Likewise with the biggest known network - the Internet - it has many roads (network segments) connected by intersections (routers).

Traffic between local computers can stay on the local “roads” – the local network. That is; on the local network segment. For data to travel to non-local addresses (other network segments) it has to pass through a router (the intersections between network segments). Routers are also referred to as gateways.

When your computer sends a data-package through the network it must pre-determine if that data-package should stay local, or needs to go through the local router (local gateway) to end up on another network segment.
The tool to help your computer determine this is called the network mask (or for short the MASK).
If your computer sends data from your IP number (ie. 192.168.1.34), which may have the MASK of 255.255.255.0 it automatically knows that data to any other 192.168.1.x address is local, and on the same network segment, and thus does not need to first be sent to the router.
Whereas data to ex. 192.168.5.1 is on a different network segment (because the first three numbers are not the same as your computers IP number).

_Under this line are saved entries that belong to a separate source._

/-! ### setStallP -/

@[simp] theorem setStallP_pending (p : Nat) (x : Stall) : (setStallP s p x).pending = s.pending := rfl
@[simp] theorem setStallP_free (p : Nat) (x : Stall) : (setStallP s p x).free = s.free := rfl
@[simp] theorem setStallP_pins (p : Nat) (x : Stall) : (setStallP s p x).pins = s.pins := rfl
@[simp] theorem setStallP_dev (p : Nat) (x : Stall) : (setStallP s p x).dev = s.dev := rfl
@[simp] theorem setStallP_host (p : Nat) (x : Stall) : (setStallP s p x).host = s.host := rfl
@[simp] theorem setStallP_pwr (p : Nat) (x : Stall) : (setStallP s p x).pwr = s.pwr := rfl
@[simp] theorem setStallP_bring (p : Nat) (x : Stall) : (setStallP s p x).bring = s.bring := rfl
@[simp] theorem setStallP_sec (p : Nat) (x : Stall) : (setStallP s p x).sec = s.sec := rfl
@[simp] theorem setStallP_syl (p : Nat) (x : Stall) : (setStallP s p x).syl = s.syl := rfl
@[simp] theorem setStallP_roll (p : Nat) (x : Stall) : (setStallP s p x).roll = s.roll := rfl
@[simp] theorem setStallP_rng (p : Nat) (x : Stall) : (setStallP s p x).rng = s.rng := rfl
@[simp] theorem setStallP_loft (p : Nat) (x : Stall) : (setStallP s p x).loft = s.loft := rfl
@[simp] theorem setStallP_yardCtr (p : Nat) (x : Stall) : (setStallP s p x).yardCtr = s.yardCtr := rfl
@[simp] theorem setStallP_yardBeats (p : Nat) (x : Stall) : (setStallP s p x).yardBeats = s.yardBeats := rfl
@[simp] theorem setStallP_hubCtr (p : Nat) (x : Stall) : (setStallP s p x).hubCtr = s.hubCtr := rfl
@[simp] theorem setStallP_fab (p : Nat) (x : Stall) : (setStallP s p x).fab = s.fab := rfl
@[simp] theorem setStallP_gate (p : Nat) (x : Stall) : (setStallP s p x).gate = s.gate := rfl
@[simp] theorem setStallP_vid (p : Nat) (x : Stall) : (setStallP s p x).vid = s.vid := rfl
@[simp] theorem setStallP_ctx (p : Nat) (x : Stall) : (setStallP s p x).ctx = s.ctx := rfl
@[simp] theorem setStallP_snap (p : Nat) (x : Stall) : (setStallP s p x).snap = s.snap := rfl
@[simp] theorem setStallP_flt (p : Nat) (x : Stall) : (setStallP s p x).flt = s.flt := rfl
@[simp] theorem setStallP_smb (p : Nat) (x : Stall) : (setStallP s p x).smb = s.smb := rfl

/-! ### modStallP -/

@[simp] theorem modStallP_pending (p : Nat) (f : Stall → Stall) : (modStallP p f s).pending = s.pending := rfl
@[simp] theorem modStallP_free (p : Nat) (f : Stall → Stall) : (modStallP p f s).free = s.free := rfl
@[simp] theorem modStallP_pins (p : Nat) (f : Stall → Stall) : (modStallP p f s).pins = s.pins := rfl
@[simp] theorem modStallP_dev (p : Nat) (f : Stall → Stall) : (modStallP p f s).dev = s.dev := rfl
@[simp] theorem modStallP_host (p : Nat) (f : Stall → Stall) : (modStallP p f s).host = s.host := rfl
@[simp] theorem modStallP_pwr (p : Nat) (f : Stall → Stall) : (modStallP p f s).pwr = s.pwr := rfl
@[simp] theorem modStallP_bring (p : Nat) (f : Stall → Stall) : (modStallP p f s).bring = s.bring := rfl
@[simp] theorem modStallP_sec (p : Nat) (f : Stall → Stall) : (modStallP p f s).sec = s.sec := rfl
@[simp] theorem modStallP_syl (p : Nat) (f : Stall → Stall) : (modStallP p f s).syl = s.syl := rfl
@[simp] theorem modStallP_roll (p : Nat) (f : Stall → Stall) : (modStallP p f s).roll = s.roll := rfl
@[simp] theorem modStallP_rng (p : Nat) (f : Stall → Stall) : (modStallP p f s).rng = s.rng := rfl
@[simp] theorem modStallP_loft (p : Nat) (f : Stall → Stall) : (modStallP p f s).loft = s.loft := rfl
@[simp] theorem modStallP_yardCtr (p : Nat) (f : Stall → Stall) : (modStallP p f s).yardCtr = s.yardCtr := rfl
@[simp] theorem modStallP_yardBeats (p : Nat) (f : Stall → Stall) : (modStallP p f s).yardBeats = s.yardBeats := rfl
@[simp] theorem modStallP_hubCtr (p : Nat) (f : Stall → Stall) : (modStallP p f s).hubCtr = s.hubCtr := rfl
@[simp] theorem modStallP_fab (p : Nat) (f : Stall → Stall) : (modStallP p f s).fab = s.fab := rfl
@[simp] theorem modStallP_gate (p : Nat) (f : Stall → Stall) : (modStallP p f s).gate = s.gate := rfl
@[simp] theorem modStallP_vid (p : Nat) (f : Stall → Stall) : (modStallP p f s).vid = s.vid := rfl
@[simp] theorem modStallP_ctx (p : Nat) (f : Stall → Stall) : (modStallP p f s).ctx = s.ctx := rfl
@[simp] theorem modStallP_snap (p : Nat) (f : Stall → Stall) : (modStallP p f s).snap = s.snap := rfl
@[simp] theorem modStallP_flt (p : Nat) (f : Stall → Stall) : (modStallP p f s).flt = s.flt := rfl
@[simp] theorem modStallP_smb (p : Nat) (f : Stall → Stall) : (modStallP p f s).smb = s.smb := rfl

/-! ### raiseStall -/

@[simp] theorem raiseStall_pending (code p : Nat) (detail : List Byte) : (raiseStall code p detail s).pending = s.pending := rfl
@[simp] theorem raiseStall_pins (code p : Nat) (detail : List Byte) : (raiseStall code p detail s).pins = s.pins := rfl
@[simp] theorem raiseStall_dev (code p : Nat) (detail : List Byte) : (raiseStall code p detail s).dev = s.dev := rfl
@[simp] theorem raiseStall_host (code p : Nat) (detail : List Byte) : (raiseStall code p detail s).host = s.host := rfl
@[simp] theorem raiseStall_pwr (code p : Nat) (detail : List Byte) : (raiseStall code p detail s).pwr = s.pwr := rfl
@[simp] theorem raiseStall_bring (code p : Nat) (detail : List Byte) : (raiseStall code p detail s).bring = s.bring := rfl
@[simp] theorem raiseStall_sec (code p : Nat) (detail : List Byte) : (raiseStall code p detail s).sec = s.sec := rfl
@[simp] theorem raiseStall_syl (code p : Nat) (detail : List Byte) : (raiseStall code p detail s).syl = s.syl := rfl
@[simp] theorem raiseStall_roll (code p : Nat) (detail : List Byte) : (raiseStall code p detail s).roll = s.roll := rfl
@[simp] theorem raiseStall_rng (code p : Nat) (detail : List Byte) : (raiseStall code p detail s).rng = s.rng := rfl
@[simp] theorem raiseStall_loft (code p : Nat) (detail : List Byte) : (raiseStall code p detail s).loft = s.loft := rfl
@[simp] theorem raiseStall_stalls (code p : Nat) (detail : List Byte) : (raiseStall code p detail s).stalls = s.stalls := rfl
@[simp] theorem raiseStall_yardCtr (code p : Nat) (detail : List Byte) : (raiseStall code p detail s).yardCtr = s.yardCtr := rfl
@[simp] theorem raiseStall_yardBeats (code p : Nat) (detail : List Byte) : (raiseStall code p detail s).yardBeats = s.yardBeats := rfl
@[simp] theorem raiseStall_hubCtr (code p : Nat) (detail : List Byte) : (raiseStall code p detail s).hubCtr = s.hubCtr := rfl
@[simp] theorem raiseStall_fab (code p : Nat) (detail : List Byte) : (raiseStall code p detail s).fab = s.fab := rfl
@[simp] theorem raiseStall_gate (code p : Nat) (detail : List Byte) : (raiseStall code p detail s).gate = s.gate := rfl
@[simp] theorem raiseStall_vid (code p : Nat) (detail : List Byte) : (raiseStall code p detail s).vid = s.vid := rfl
@[simp] theorem raiseStall_ctx (code p : Nat) (detail : List Byte) : (raiseStall code p detail s).ctx = s.ctx := rfl
@[simp] theorem raiseStall_snap (code p : Nat) (detail : List Byte) : (raiseStall code p detail s).snap = s.snap := rfl
@[simp] theorem raiseStall_smb (code p : Nat) (detail : List Byte) : (raiseStall code p detail s).smb = s.smb := rfl

/-! ### scratchUncorrectable -/

@[simp] theorem scratchUncorrectable_pending (p : Nat) : (scratchUncorrectable p s).pending = s.pending := rfl
@[simp] theorem scratchUncorrectable_pins (p : Nat) : (scratchUncorrectable p s).pins = s.pins := rfl
@[simp] theorem scratchUncorrectable_dev (p : Nat) : (scratchUncorrectable p s).dev = s.dev := rfl
@[simp] theorem scratchUncorrectable_host (p : Nat) : (scratchUncorrectable p s).host = s.host := rfl
@[simp] theorem scratchUncorrectable_pwr (p : Nat) : (scratchUncorrectable p s).pwr = s.pwr := rfl
@[simp] theorem scratchUncorrectable_bring (p : Nat) : (scratchUncorrectable p s).bring = s.bring := rfl
@[simp] theorem scratchUncorrectable_sec (p : Nat) : (scratchUncorrectable p s).sec = s.sec := rfl
@[simp] theorem scratchUncorrectable_syl (p : Nat) : (scratchUncorrectable p s).syl = s.syl := rfl
@[simp] theorem scratchUncorrectable_roll (p : Nat) : (scratchUncorrectable p s).roll = s.roll := rfl
@[simp] theorem scratchUncorrectable_rng (p : Nat) : (scratchUncorrectable p s).rng = s.rng := rfl
@[simp] theorem scratchUncorrectable_loft (p : Nat) : (scratchUncorrectable p s).loft = s.loft := rfl
@[simp] theorem scratchUncorrectable_stalls (p : Nat) : (scratchUncorrectable p s).stalls = s.stalls := rfl
@[simp] theorem scratchUncorrectable_yardCtr (p : Nat) : (scratchUncorrectable p s).yardCtr = s.yardCtr := rfl
@[simp] theorem scratchUncorrectable_yardBeats (p : Nat) : (scratchUncorrectable p s).yardBeats = s.yardBeats := rfl
@[simp] theorem scratchUncorrectable_hubCtr (p : Nat) : (scratchUncorrectable p s).hubCtr = s.hubCtr := rfl
@[simp] theorem scratchUncorrectable_fab (p : Nat) : (scratchUncorrectable p s).fab = s.fab := rfl
@[simp] theorem scratchUncorrectable_gate (p : Nat) : (scratchUncorrectable p s).gate = s.gate := rfl
@[simp] theorem scratchUncorrectable_vid (p : Nat) : (scratchUncorrectable p s).vid = s.vid := rfl
@[simp] theorem scratchUncorrectable_ctx (p : Nat) : (scratchUncorrectable p s).ctx = s.ctx := rfl
@[simp] theorem scratchUncorrectable_snap (p : Nat) : (scratchUncorrectable p s).snap = s.snap := rfl
@[simp] theorem scratchUncorrectable_smb (p : Nat) : (scratchUncorrectable p s).smb = s.smb := rfl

For your computer to send data packages through a router, it must know the local IP number of that router. Lets assume the router number is 192.168.1.1

With these three pieces of information:
IP number: 192.168.1.34
MASK: 255.255.255.0
Gateway: 192.168.1.1
Your computer is now ready to send data both local and non-local.

Your local network is often referred to as a LAN (Local Area Network). A LAN always has at least one network segment.

With the three pieces of information above we know, that the network number is 192.168.1 and the computer number (also called a node number) is .34

If the Network MASK number had been 255.255.0.0 the network number would have been 192.168 and the node number would have been .1.34

A network mask of 255.0.0.0 is called an A class network
A network mask of 255.255.0.0 is called a B class network
A network mask of 255.255.255.0 is called a C class network

Home networks are almost always C class networks – because it just makes practical sense.


DHCP - automatic assignment of basic IP information/setup
In the early days of TCP/IP computing, one would manually need to enter these three pieces of basic information on every computer connected to the local network. That quickly became boring, and someone came up with a system where one computer (or one router) on the local network segment could take on the job of handing out these basic pieces of information. The job of handing out IP numbers (and a bit more basic network information) is handled by the DHCP server (or DHCP function) running on a pc, server or router.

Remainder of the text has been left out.